BWS owner cuts dividend as Aussies avoid booze splurge
Derek Rose |

Australia’s biggest alcohol retailer is looking forward to new leadership and the results of a strategic review after a sub-par year marked by a drop in profit and management turmoil.
Dan Murphy’s and BWS owner Endeavour Group on Monday said it would cut its dividend after making $426 million in net profit after tax in the year to June 29, down 15.8 per cent from 2023/24.
The company blamed subdued sales during cost-of-living pressures, particularly in poorer outer suburban areas, as well as industrial action by Woolworths warehouse workers in late 2024 that cost it an estimated $40 million to $50 million in lost sales.
Beyond the poor financial showing there have been leadership challenges since Steve Donohue announced his retirement in 2024 after 30 years with the company.

Former chairman Ari Mervis had been serving temporarily as executive chairman but quit effective immediately three weeks ago, citing disagreements with the board without giving details.
Former Virgin Australia and a2 Milk boss Jayne Hrdlicka is set to take over as chief executive and managing director on January 1, pending receipt of regulatory approvals.
For now she’s consulting to the board the equivalent of two days a week.
“As a board, we recognise that F25 was a challenging year, marked by movements within both the executive leadership team and the board,” Endeavour Group chairman Duncan Makeig said.
The company is doing a portfolio-wide review of its business after the sub-par year that reportedly could result in a split of its pubs business with its liquor stores.
Endeavour Group said retail sales fell by 1.2 per cent to $10 billion in 2024/25, compared with the year before.
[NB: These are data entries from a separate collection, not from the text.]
-- ==== Sys2Proof/Machine/Operands.lean ====
section
/-! DEFINITION. Operand forms: immediates, the addresses of every memory format, scratchpad rows and lanes, the checks that an access meets at issue, and the pieces in which stores perform (R60, R160 to R169, R278, R279). -/
namespace Sys2Proof.Machine

/-! ### Immediates and addresses -/

/-- An immediate sign-extended to a scalar's width (R60). -/
def imm64 {n : Nat} (x : BitVec n) : W64 := x.signExtend 64
/-- An immediate sign-extended to an address's width (R60). -/
def imm72 {n : Nat} (x : BitVec n) : W72 := x.signExtend 72

/-- The address of format MA (R160). -/
def Regs.eaMA (r : Regs) (f : MA) : W72 := r.ra f.a.toNat + imm72 f.off
/-- The address of format MX (R160). -/
def Regs.eaMX (r : Regs) (f : MX) : W72 := r.ra f.a.toNat + ((r.rs f.s.toNat).setWidth 72 <<< f.sc.toNat)
/-- The address of format MT (R160). -/
def Regs.eaMT (r : Regs) (f : MT) : W72 := r.ra f.a.toNat + imm72 f.off
/-- The address of format YM: off12 counts 128-byte lines (R278). -/
def Regs.eaYM (r : Regs) (f : YM) : W72 := r.ra f.a.toNat + imm72 f.off * 128
/-- The scratchpad offset of format MP, exact (R160). -/
def Regs.scrMP (r : Regs) (f : MP) : Nat := (r.rb f.b.toNat).toNat + f.off.toNat
/-- The base of format MG, exact (R160). -/
def Regs.scrMG (r : Regs) (f : MG) : Nat := (r.rb f.b.toNat).toNat + f.off.toNat

/-! ### Scratchpad rows and lanes -/

/-- Row bytes R of a load or store shape (R166). -/
def rowBytes (h : BitVec 128) : Nat :=
  let l := fieldOf 1 0 h
  if 2 ≤ l ∧ l ≤ 9 then 2 ^ l else 512
/-- The stride of a load or store shape (R166). -/
def rowStride (h : BitVec 128) : Nat := fieldOf 1 1 h
/-- The rows of a strided access from `x` on: (offset, bytes); with R = 512 the stride is unused (R169). -/
def stridedRows (x : Nat) (h : BitVec 128) : List (Nat × Nat) :=
  let r := rowBytes h
  (List.range (512 / r)).map fun i => (x + i * rowStride h, r)

/-- Bytes of a gather or scatter lane (R166). -/
def laneBytes (h : BitVec 128) : Nat := if fieldOf 1 2 h = 1 then 8 else 4
/-- The address of lane `i` (R160, R169). -/
def laneAddr (base : Nat) (h : BitVec 128) (vi : Vec) (i : Nat) : Nat :=
  base + (vi.extractLsb' (32 * i) 32).toNat * 2 ^ fieldOf 1 3 h
/-- The lanes that the shape's predicate leaves active: (lane, address) (R167). -/
def activeLanes (r : Regs) (h : BitVec 128) (base : Nat) (vi : Vec) : List (Nat × Nat) :=
  let p := r.rp (fieldOf 1 4 h)
  let w := laneBytes h
  (List.range (512 / w)).filterMap fun i => if p.getLsbD (w * i) then some (i, laneAddr base h vi i) else none
/-- A lane address is out of range (R167). -/
def laneOut (size w x : Nat) : Bool := x % w != 0 || size < x + w

/-- The bytes of a vector register. -/
def vecBytes (v : Vec) : List Byte := leList 512 v.toNat
/-- A vector register from its bytes. -/
def vecOf (bs : List Byte) : Vec := BitVec.ofNat 4096 (leVal bs)
/-- Every byte lane on. -/
def allLanes : Vec := BitVec.allOnes 4096
/-- Byte lanes `w × i` to `w × i + w − 1` of each listed lane on. -/
def lanesMask (w : Nat) (ls : List Nat) : Vec :=
  ls.foldl (fun m i => m ||| ((BitVec.ofNat 4096 (2 ^ (8 * w) - 1)) <<< (8 * w * i))) 0

/-! ### Watermarks (R263, R264) -/

/-- A prefix end carried on over what was written beyond it. -/
def extendReach (r : Nat) (l : List (Nat × Nat)) : Nat → Nat
  | 0 => r
  | fuel + 1 => match l.find? fun x => x.1 ≤ r && r < x.2 with
    | some x => extendReach x.2 l fuel
    | none => r
/-- A piece written into the scratchpad extends the written prefix (R263). -/
def Watermark.wrote (w : Watermark) (x n : Nat) : Watermark :=
  match w.reach with
  | none => w
  | some r =>
    let l := w.beyond ++ [(x, x + n)]
    let r := min (extendReach r l (l.length + 1)) (w.base + w.len)
    { w with reach := some r, beyond := l.filter fun y => r < y.2 }
/-- The first byte of an access that waits for a watermark (R264). -/
def Watermark.waits (w : Watermark) (x n : Nat) : Option Nat :=
  let lo := max x (w.reach.getD w.base)
  if lo < min (x + n) (w.base + w.len) then some lo else none
/-- The channel for which an access of the scratchpad waits, with its first waiting byte and its end (R264). -/
def Core.wmWaits (k : Core) (x n : Nat) : Option (Nat × Nat × Nat) :=
  (List.range 16).findSome? fun i => match (k.chan i).wm with
    | some w => (w.waits x n).map fun b => (i, b, x + n)
    | none => none

/-! ### Checks at issue -/

/-- The alignment fault of a slot (R161, code 0x06). -/
def alignFault (slot : Nat) (va : W72) (n : Nat) : Option Cause := if va.toNat % n = 0 then none else some ⟨0x06, slot, 0, 0, va⟩

/-- The checks of a device-memory access, in the order of R162. -/
def State.memFault (s : State) (slot align : Nat) (kind : Acc) (va : W72) (n : Nat) : Option Cause :=
  match alignFault slot va align with
  | some c => some c
  | none => match s.xlate kind va n with
    | .error f => some (f.cause slot)
    | .ok _ => none

/-- The pages of an access that passes its checks. -/
def State.segs (s : State) (kind : Acc) (va : W72) (n : Nat) : List Seg :=
  match s.xlate kind va n with
  | .error _ => []
  | .ok l => l

/-- The target of a release or acquire lies in bytes 0 to 63 of its line (R114, R171, R172). -/
def beaconFault (slot : Nat) (va : W72) : Option Cause := if va.toNat % 128 < 64 then none else some ⟨0x06, slot, 0, 0, va⟩

/-- The first of two optional causes. -/
def orCause (a b : Option Cause) : Option Cause := match a with | some c => some c | none => b

/-- A scratchpad offset as a fault's address. -/
def offAddr (x : Nat) : W72 := BitVec.ofNat 72 x

/-- The checks of scratchpad rows: alignment first, then the task's size (R162). -/
def scrFault (slot size align : Nat) (stride : Nat) (rows : List (Nat × Nat)) : Option Cause :=
  match rows with
  | [] => none
  | (x, _) :: _ =>
    if x % align != 0 || stride % align != 0 then some ⟨0x06, slot, 0, 0, offAddr x⟩
    else match rows.find? fun (y, n) => size < y + n with
      | some (y, _) => some ⟨0x09, slot, 0, 0, offAddr y⟩
      | none => none

/-- The check of gather and scatter lanes: with trap = 1 an out-of-range active lane raises the scratchpad-range fault (R167). -/
def laneFault (slot size : Nat) (h : BitVec 128) (ls : List (Nat × Nat)) : Option Cause :=
  if fieldOf 1 5 h = 1 then
    match ls.find? fun (_, x) => laneOut size (laneBytes h) x with
    | some (_, x) => some ⟨0x09, slot, 0, 0, offAddr x⟩
    | none => none
  else none

/-- The privilege trap of a slot whose operation needs supervisor privilege (R299). -/
def State.supFault (s : State) (slot : Nat) : Option Cause := if s.me.sup then none else some (cause0 0x03 slot)

/-- An operation whose check may raise a precise trap: the trap is taken and nothing else happens, or the operation has its effect (R57, R72, R309). -/
def State.checked (s : State) (c : Option Cause) (t : State) : Res :=
  match c with
  | some x => .next (s.precise x)
  | none => .next t

/-! ### Pieces -/

/-- A run of bytes at a physical address cut at 64-byte blocks. -/
def cutBlocks (untr : Bool) : Nat → Nat → List Byte → List Piece
  | 0, _, _ => []
  | fuel + 1, pa, bs =>
    if bs.isEmpty then []
    else
      let n := min bs.length (64 - pa % 64)
      ⟨pa, bs.take n, untr⟩ :: cutBlocks untr fuel (pa + n) (bs.drop n)

/-- The pieces of a store, page by page (R102, R108). -/
def piecesOf : List Seg → List Byte → List Piece
  | [], _ => []
  | g :: t, bs => cutBlocks g.untr (g.n + 1) g.pa (bs.take g.n) ++ piecesOf t (bs.drop g.n)

/-- The bytes of a run of scratchpad rows put at their offsets, in row order: a later byte stands (R169). -/
def rowCells : List (Nat × Nat) → List Byte → List (Nat × Byte)
  | [], _ => []
  | (x, n) :: t, bs => (List.range n).zip (bs.take n) |>.map (fun (i, b) => (x + i, b)) |> (· ++ rowCells t (bs.drop n))

/-! ### Loads -/

/-- Core `c` serves a byte itself: from its unperformed stores `own` or its L1 (R103). -/
def State.servesByte (s : State) (own : List (Nat × Byte)) (c a : Nat) : Bool :=
  (((s.core c).line (a / 128)).sec (a / 64)).has (a % 64) || (lastCell own a).isSome
/-- The unloaded time of a load's slowest line: 12 cycles where the core serves every byte of a block that the load reads (R174). R174 names no time for bytes that the core's own withheld stores serve, which take the L1's (log entry 108). -/
def State.loadTime (s : State) (c : Nat) (segs : List Seg) : Nat :=
  let own := s.ownCells c
  segs.foldl (fun t g =>
    (List.range ((g.pa + g.n - 1) / 64 + 1 - g.pa / 64)).foldl (fun t i =>
      let blk := g.pa / 64 + i
      let lo := max g.pa (64 * blk)
      let hi := min (g.pa + g.n) (64 * blk + 64)
      max t (if (List.range (hi - lo)).all fun j => s.servesByte own c (lo + j) then 12 else s.homeLatency (clusterOf c) blk)) t) 12
/-- The unloaded time of an acquire's read: 12 cycles where the reader's own L1 is the authoritative copy, else the home's (R100, R174). -/
def State.acquireTime (s : State) (c ln : Nat) : Nat := if s.mem.owner.get none ln == some c then 12 else s.homeLatency (clusterOf c) (2 * ln)

/-- The bytes of an access, and whether a byte of it is poisoned (R103, R164). -/
def State.loadSegs (s : State) (c ev : Nat) (segs : List Seg) : List Byte × Bool × State :=
  segs.foldl (fun (bs, p, s) g =>
    let (b, q, s) := s.readPhys c g.pa g.n ev
    (bs ++ b, p || q.isSome, s)) ([], false, s)

/-- The pages of an access enter the core's TLB (R324). -/
def State.useTlb (s : State) (va : W72) (n : Nat) : State := s.tlbFill s.cur false s.me.ctx va n (pageFuel n)

/-- A load of the acting core whose checks have passed: at a scope wider than a cluster it first recalls ownership; it reads at issue and its result is pending (R102, R103, R110, R163, R174). -/
def State.load (s : State) (slot scope : Nat) (va : W72) (n ev : Nat) (reg : RegName) (wr : List Byte → List Wr) : State :=
  let segs := s.segs .read va n
  let s := (s.useTlb va n).scopeRecall scope (segs.flatMap Seg.lines)
  let t := s.loadTime s.cur segs
  let (bs, p, s) := s.loadSegs s.cur ev segs
  s.modMe fun c => (c.addVar .load [reg] (wr bs) (some (s.cycle + t)) false (if p then some (slot, va) else none)).2

/-- An acquire load of the acting core (R118, R171, R287): read, wake and absorption in one action; it holds later memory operations until it completes (R106). -/
def State.loadAcq (s : State) (slot scope : Nat) (va : W72) (n ev : Nat) (reg : RegName) (wr : List Byte → List Wr) (all keep : Bool) : State :=
  match s.segs .read va n with
  | [] => s
  | g :: _ =>
    let s := s.useTlb va n
    let s := s.scopeRecall scope [g.pa / 128]
    let t := s.acquireTime s.cur (g.pa / 128)
    let (bs, w, p, s) := s.acquireRead g.pa n scope ev keep
    let s := if all then
        (s.flushAll s.cur).modMe fun c => { c with eng := c.eng.invalidate fun _ => true }
      else s
    let s := s.acquired s.cur scope w
    s.modMe fun c => (c.addVar .load [reg] (wr bs) (some (s.cycle + t)) true (if p then some (slot, va) else none)).2

/-! ### Stores -/

/-- The bytes of a store withheld in WB (R102, R163). -/
def State.store (s : State) (va : W72) (bs : List Byte) (ev scope : Nat) : State :=
  let ps := piecesOf (s.segs .write va bs.length) bs
  (s.useTlb va bs.length).withhold (.store ps ev scope)

/-- A store-release withheld in WB (R172). -/
def State.storeRel (s : State) (scope : Nat) (va : W72) (bs : List Byte) (ev : Nat) : State :=
  match piecesOf (s.segs .write va bs.length) bs with
  | [] => s
  | p :: _ => (s.useTlb va bs.length).withhold (.storeRel scope ev p)

end Sys2Proof.Machine
end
The company’s 1444 BWS and 278 Dan Murphy’s liquor stores recorded solid trading around key reasons to celebrate, including Christmas, New Year and Easter, but outside those periods consumer spending remained subdued.
The trend has continued into the new financial year, with Dan Murphy’s and BWS sales down 1.3 per cent in its first seven weeks, compared with the same period a year ago.
Interim chief executive Kate Beattie told analysts on an earnings call there had not been any big social occasions recently to drive business.
“As we look forward to the remainder of this half, we think there are many opportunities for that momentum to begin to be restored through all of the occasions that we’ve mentioned, to celebrate, to socialise and to come together,” she said.
This will begin shortly with Father’s Day on September 7, when Endeavour is again putting whiskey promotions front and centre.
From there it will be onto the footy finals, spring racing, Black Friday and corporate end-of-year events into the Christmas gifting and holiday season, Ms Beattie said.

Customers with higher discretionary income and younger demographics have been less impacted by the cost-of-living squeeze, with luxury wines – bottles priced at $25 and above – continuing to sell well.
Partially offsetting the drop in retail liquor sales was a stronger performance by Endeavour Group’s portfolio of 354 licensed hotels and clubs, where sales were up 4.1 per cent to $2.1 billion in 2024/25 and have been ahead 4.4 per cent for the first seven weeks of 2025/26.
Endeavour plans to add 600 new poker machines in the first half, after introducing 1000 last financial year.
Endeavour Group said it would pay a final dividend of 6.3 cents per share, fully franked, down from 7.5 cents a year ago.
Endeavour Group shares were down 2.4 per cent to $4.10 in Monday afternoon trading.